The central aim of our research is to gain knowledge about physical phenomena which occur in condensed matter systems. To achieve this we rely on the tools of many-body physics. Currently, we are investigating whether conducting states of the topological kind exist at an interface between an ideal conductor and an insulator. We are also developing a variational Monte Carlo technique for lattice models, which we are applying to the bosonic Hubbard models in various dimensions. Another ongoing project is the description of transport (conduction, superconductivity, and superfluidity) based on the total momentum and related quantities. We are also investigating generalizations of the magnetic translation group.

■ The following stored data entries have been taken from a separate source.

/-- R83: a line of the assembler syntax in its operand ranges assembles to the bytes of the opcode whose stored fields are the written
operands plus their biases; HEADER to the header's 14 bytes and BYTES to its bytes. -/
def Obligations.AssemblerLinesDecode : Prop :=
  (∀ i, Line.inRange (.index i) = true → decode .opcode (Line.assemble (.index i)) = .done (.index (BitVec.ofNat 6 i))) ∧
  (∀ dr dg db, Line.inRange (.diff dr dg db) = true → ∃ sr sg sb : BitVec 2,
    decode .opcode (Line.assemble (.diff dr dg db)) = .done (.diff sr sg sb) ∧
      (sr.toNat : Int) - 2 = dr ∧ (sg.toNat : Int) - 2 = dg ∧ (sb.toNat : Int) - 2 = db) ∧
  (∀ dg drg dbg, Line.inRange (.luma dg drg dbg) = true → ∃ (sg : BitVec 6) (sr sb : BitVec 4),
    decode .opcode (Line.assemble (.luma dg drg dbg)) = .done (.luma sg sr sb) ∧
      (sg.toNat : Int) - 32 = dg ∧ (sr.toNat : Int) - 8 = drg ∧ (sb.toNat : Int) - 8 = dbg) ∧
  (∀ n, Line.inRange (.run n) = true → ∃ s : BitVec 6,
    decode .opcode (Line.assemble (.run n)) = .done (.run s) ∧ s.toNat + 1 = n) ∧
  (∀ r g b, decode .opcode (Line.assemble (.rgb r g b)) = .done (.rgb r g b)) ∧
  (∀ r g b a, decode .opcode (Line.assemble (.rgba r g b a)) = .done (.rgba r g b a)) ∧
  (∀ w h c s, Line.assemble (.header w h c s) =
    [0x71, 0x6F, 0x69, 0x66] ++ encode (.hdrWidth w) ++ encode (.hdrHeight h) ++ [c, s]) ∧
  ∀ bs, Line.assemble (.bytes bs) = bs

/-! ### The step -/

/-- R120, R137: where the byte at hand completes the bytes of an instruction, the step is that instruction's meaning on the state with
the byte and the operation taken, and the Finished check after it. -/
def Obligations.StepRunsDecodedInstruction : Prop :=
  ∀ (s : State) (b : Byte) (bs : List Byte) (ops : List HostOp) (i : Instr), s.feeds b bs ops →
    s.phase = .notStarted ∨ s.phase = .parsingHeader ∨ s.phase = .parsingOp →
    decode (nextItem s) (inFlight s ++ [b]) = .done i →
    step s = mapNext finishedCheck (exec i (s.taken bs ops))

/-- The state made for a table word runs, in the very next step, the instruction the word decodes to. -/
def Obligations.TableWordRunsNext : Prop :=
  ∀ (s : State) (nbits w : Nat) (i : Instr), decodeTableWord nbits w = some i →
    ∃ u, step (s.withFetchWord nbits w) = mapNext finishedCheck (exec i u) ∧ nextItem u = i.item ∧ u.itCount = 0 ∧
      u.px = s.px ∧ u.cache = s.cache ∧ u.stream = s.stream ∧ u.host = s.host

/-! ### The opcodes -/

/-- R105, R80: RGB is the tag 0xFE and its three operand bytes; it runs in every state; the new pixel is (o0, o1, o2, px.a). What
completion leaves is R137 to R140 and R156; that px_count wraps modulo 2^64 in states R34 rules out is the model's choice (log 10,
DESIGN CHOICE; R29 says it never wraps). -/
def Obligations.RgbExecutes : Prop :=
  ∀ (r g b : Byte) (s : State), encode (.rgb r g b) = [0xFE, r, g, b] ∧ ∃ t, exec (.rgb r g b) s = .next t ∧
    Completed s t ⟨r, g, b, s.px.a⟩ 1 ∧ CacheWritten s t ⟨r, g, b, s.px.a⟩

/-- R106: RGBA is five bytes with the tag 0xFF; it runs in every state; the new pixel is (o0, o1, o2, o3), the operand order being D8's
(log 12). What completion leaves is R137 to R140 and R156, with px_count modulo 2^64 by the model's choice (log 10, DESIGN CHOICE). -/
def Obligations.RgbaExecutes : Prop :=
  ∀ (r g b a : Byte) (s : State), (encode (.rgba r g b a)).head? = some 0xFF ∧ (encode (.rgba r g b a)).length = 5 ∧
    ∃ t, exec (.rgba r g b a) s = .next t ∧ Completed s t ⟨r, g, b, a⟩ 1 ∧ CacheWritten s t ⟨r, g, b, a⟩

/-- R101, R58 (D7): INDEX runs in every state; the new pixel is the slot's, verbatim, and it is written to the slot of its own hash.
What completion leaves is R137 to R140 and R156, with px_count modulo 2^64 by the model's choice (log 10, DESIGN CHOICE). -/
def Obligations.IndexExecutes : Prop :=
  ∀ (i : BitVec 6) (s : State), ∃ t, exec (.index i) s = .next t ∧
    Completed s t (cacheRead s.cache i) 1 ∧ CacheWritten s t (cacheRead s.cache i)

/-- R102, R107: DIFF runs in every state; each colour channel moves by its stored delta minus 2 on integers, reduced modulo 256 once;
alpha is kept. What completion leaves is R137 to R140 and R156, with px_count modulo 2^64 by the model's choice (log 10, DESIGN
CHOICE). -/
def Obligations.DiffExecutes : Prop :=
  ∀ (dr dg db : BitVec 2) (s : State), ∃ t p, exec (.diff dr dg db) s = .next t ∧
    Completed s t p 1 ∧ CacheWritten s t p ∧ p.a = s.px.a ∧
    (p.r.toNat : Int) = (s.px.r.toNat + (dr.toNat - 2)) % 256 ∧
    (p.g.toNat : Int) = (s.px.g.toNat + (dg.toNat - 2)) % 256 ∧
    (p.b.toNat : Int) = (s.px.b.toNat + (db.toNat - 2)) % 256

/-- R103, R107: LUMA runs in every state; green moves by its stored delta minus 32, red and blue by that and their stored delta minus 8;
alpha is kept. What completion leaves is R137 to R140 and R156, with px_count modulo 2^64 by the model's choice (log 10, DESIGN
CHOICE). -/
def Obligations.LumaExecutes : Prop :=
  ∀ (dg : BitVec 6) (drdg dbdg : BitVec 4) (s : State), ∃ t p, exec (.luma dg drdg dbdg) s = .next t ∧
    Completed s t p 1 ∧ CacheWritten s t p ∧ p.a = s.px.a ∧
    (p.g.toNat : Int) = (s.px.g.toNat + (dg.toNat - 32)) % 256 ∧
    (p.r.toNat : Int) = (s.px.r.toNat + ((dg.toNat - 32) + (drdg.toNat - 8))) % 256 ∧
    (p.b.toNat : Int) = (s.px.b.toNat + ((dg.toNat - 32) + (dbdg.toNat - 8))) % 256

/-- R104: RUN, with a pixel owed (its corner case (c)), emits the current pixel min(n, px_target - px_count) times, at least once; `px`
and the cache are unchanged. -/
def Obligations.RunExecutes : Prop :=
  ∀ (n : BitVec 6) (s : State), n.toNat ≤ 61 → s.pxCount.toNat < s.pxTarget.toNat →
    ∃ t k, exec (.run n) s = .next t ∧ k = min (n.toNat + 1) (s.pxTarget.toNat - s.pxCount.toNat) ∧ 1 ≤ k ∧ k ≤ 62 ∧
      Completed s t s.px k ∧ ∀ j, cacheRead t.cache j = cacheRead s.cache j

/-- R108: alpha changes only through RGBA and INDEX. -/
def Obligations.AlphaChangesOnlyThroughRgbaAndIndex : Prop :=
  ∀ (i : Instr) (s t : State), exec i s = .next t → t.phase ≠ .aborted → t.px.a ≠ s.px.a →
    (∃ r g b a, i = .rgba r g b a ∧ t.px.a = a) ∨ ∃ k, i = .index k ∧ t.px.a = (cacheRead s.cache k).a

/-! ### The header items -/

/-- R122: at magic position c the right byte moves on with the hint 7 - c; any other raises BadMagic naming the position and the byte.
In ParsingHeader at byte c = 0..3 this is what the step does. The value of the hint is the spec's decision D6 (R128; log 14, DEDUCED). -/
def Obligations.MagicByteExecutes : Prop :=
  ∀ (c : Fin 4) (b : Byte) (s : State),
    (b = [0x71, 0x6F, 0x69, 0x66].getD c.val 0 → ∃ t, exec (.hdrMagic c b) s = .next t ∧
      t.phase = .parsingHeader ∧ t.hdrCnt.val = c.val + 1 ∧ t.result = some (.event (.needMore (7 - c.val))) ∧
      HeaderFrame s t ∧ t.scratch = s.scratch ∧ t.pxTarget = s.pxTarget ∧
      t.opBusy = s.opBusy ∧ t.opTag = s.opTag ∧ t.opNread = s.opNread) ∧
    (b ≠ [0x71, 0x6F, 0x69, 0x66].getD c.val 0 →
      ∃ t, exec (.hdrMagic c b) s = .next t ∧ Raised s t (.badMagic c.val b)) ∧
    ∀ bs ops, s.feeds b bs ops → s.phase = .parsingHeader → s.hdrCnt.val = c.val → step s = exec (.hdrMagic c b) (s.taken bs ops)

/-- R124: the last width byte records the width as the target. In ParsingHeader at byte 7 the step runs HDR_WIDTH on the big-endian value
of scratch and the byte. -/
def Obligations.WidthExecutes : Prop :=
  (∀ (w : BitVec 32) (s : State), ∃ t, exec (.hdrWidth w) s = .next t ∧
    t.pxTarget.toNat = w.toNat ∧ t.hdrCnt.val = 8 ∧ t.result = some (.event (.imageWidthParsed w)) ∧
    t.scratch[3].toNat = w.toNat % 256 ∧ (∀ (i : Nat) (h : i < 3), t.scratch[i] = s.scratch[i]) ∧
    t.phase = s.phase ∧ HeaderFrame s t ∧ t.opBusy = s.opBusy ∧ t.opTag = s.opTag ∧ t.opNread = s.opNread) ∧
  ∀ (s : State) (b : Byte) (bs : List Byte) (ops : List HostOp), s.feeds b bs ops → s.phase = .parsingHeader → s.hdrCnt.val = 7 →
    ∃ w : BitVec 32,
      w.toNat = s.scratch[0].toNat * 2 ^ 24 + s.scratch[1].toNat * 2 ^ 16 + s.scratch[2].toNat * 2 ^ 8 + b.toNat ∧
      step s = exec (.hdrWidth w) (s.taken bs ops)

/-- R126 (and R30): the last height byte multiplies the target by the height, exactly where the target is a width. In ParsingHeader at
byte 11 the step runs HDR_HEIGHT on the big-endian value of scratch and the byte. -/
def Obligations.HeightExecutes : Prop :=
  (∀ (h : BitVec 32) (s : State), ∃ t, exec (.hdrHeight h) s = .next t ∧
    (s.pxTarget.toNat < 2 ^ 32 → t.pxTarget.toNat = s.pxTarget.toNat * h.toNat) ∧
    t.hdrCnt.val = 12 ∧ t.result = some (.event (.imageHeightParsed h)) ∧
    t.scratch[3].toNat = h.toNat % 256 ∧ (∀ (i : Nat) (hi : i < 3), t.scratch[i] = s.scratch[i]) ∧
    t.phase = s.phase ∧ HeaderFrame s t ∧ t.opBusy = s.opBusy ∧ t.opTag = s.opTag ∧ t.opNread = s.opNread) ∧
  ∀ (s : State) (b : Byte) (bs : List Byte) (ops : List HostOp), s.feeds b bs ops → s.phase = .parsingHeader → s.hdrCnt.val = 11 →
    ∃ h : BitVec 32,
      h.toNat = s.scratch[0].toNat * 2 ^ 24 + s.scratch[1].toNat * 2 ^ 16 + s.scratch[2].toNat * 2 ^ 8 + b.toNat ∧
      step s = exec (.hdrHeight h) (s.taken bs ops)

/-- R127: 3 and 4 are accepted and not stored; any other byte raises BadChannels. In ParsingHeader at byte 12 this is what the step
does. -/
def Obligations.ChannelsExecutes : Prop :=
  ∀ (b : Byte) (s : State),
    (b.toNat = 3 ∨ b.toNat = 4 → ∃ t, exec (.hdrChannels b) s = .next t ∧
      t.hdrCnt.val = 13 ∧ t.result = some (.event .imageChannelParsed) ∧ t.phase = s.phase ∧ HeaderFrame s t ∧
      t.scratch = s.scratch ∧ t.pxTarget = s.pxTarget ∧
      t.opBusy = s.opBusy ∧ t.opTag = s.opTag ∧ t.opNread = s.opNread) ∧
    (b.toNat ≠ 3 ∧ b.toNat ≠ 4 → ∃ t, exec (.hdrChannels b) s = .next t ∧ Raised s t (.badChannels b)) ∧
    ∀ bs ops, s.feeds b bs ops → s.phase = .parsingHeader → s.hdrCnt.val = 12 → step s = exec (.hdrChannels b) (s.taken bs ops)

/-- R129 before the Finished check: 0 and 1 are accepted and the opcode stream begins Idle; any other byte raises BadColorspace. -/
def Obligations.ColorspaceExecutes : Prop :=
  ∀ (b : Byte) (s : State),
    (b.toNat = 0 ∨ b.toNat = 1 → ∃ t, exec (.hdrColorspace b) s = .next t ∧
      t.phase = .parsingOp ∧ t.opBusy = false ∧ t.opTag = 0 ∧ t.opNread = 0 ∧
      t.result = some (.event .imageColorspaceParsed) ∧ t.hdrCnt = s.hdrCnt ∧ HeaderFrame s t ∧
      t.scratch = s.scratch ∧ t.pxTarget = s.pxTarget) ∧
    (b.toNat ≠ 0 ∧ b.toNat ≠ 1 → ∃ t, exec (.hdrColorspace b) s = .next t ∧ Raised s t (.badColorspace b))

It was recently shown that the transport coefficient of ideal conduction, the Drude weight, can be expressed in terms of a topological invariant. This suggests that an interface between an ideal conductor and an insulator, across which the topological invariant abruptly changes its value, should exhibit topological edge states. We consider the edge at the interface of a simple tight-binding model and a band insulator. We find that crossings in the band structure (one dimensional Dirac points) appear when an interface is present in the system. We calculate the hopping energy along lines of bonds parallel to the interface as a function of distance from the interface. Similarly, we introduce a transport coefficient (Drude weight) which for charge currents running parallel to the interface. We find that charge mobility (both the kinetic energy and the Drude weight) is significantly enhanced in the tight-binding model near the interface.


An expansion, similar to the cumulant expansion in probability theory, is carried out for the Bargmann invariant, which is the quantity from which the Berry phase can be derived. The derivation shows that the first term in the expansion corresponds to the Berry phase itself, the higher order terms can be interpreted as the associated cumulants; spread, skew, kurtosis, etc. The gauge invariance of all of these quantities is also demonstrated.


Cumulants of a spin-1/2 particle in a precessing field


  • $C_1= -i \int d \chi \gamma_1$

  • $C_2= - \int d \chi [\gamma_2 - \gamma_2^2] $

  • $C_3= i \int d \chi [\gamma_3 - 3\gamma_2\gamma_1+2\gamma_1^3] $

  • $C_4= \int d \chi [\gamma_4 - 3\gamma_2^2 - 4 \gamma_3\gamma_1 + 12\gamma_1^2\gamma_2 - 6\gamma_1^4] $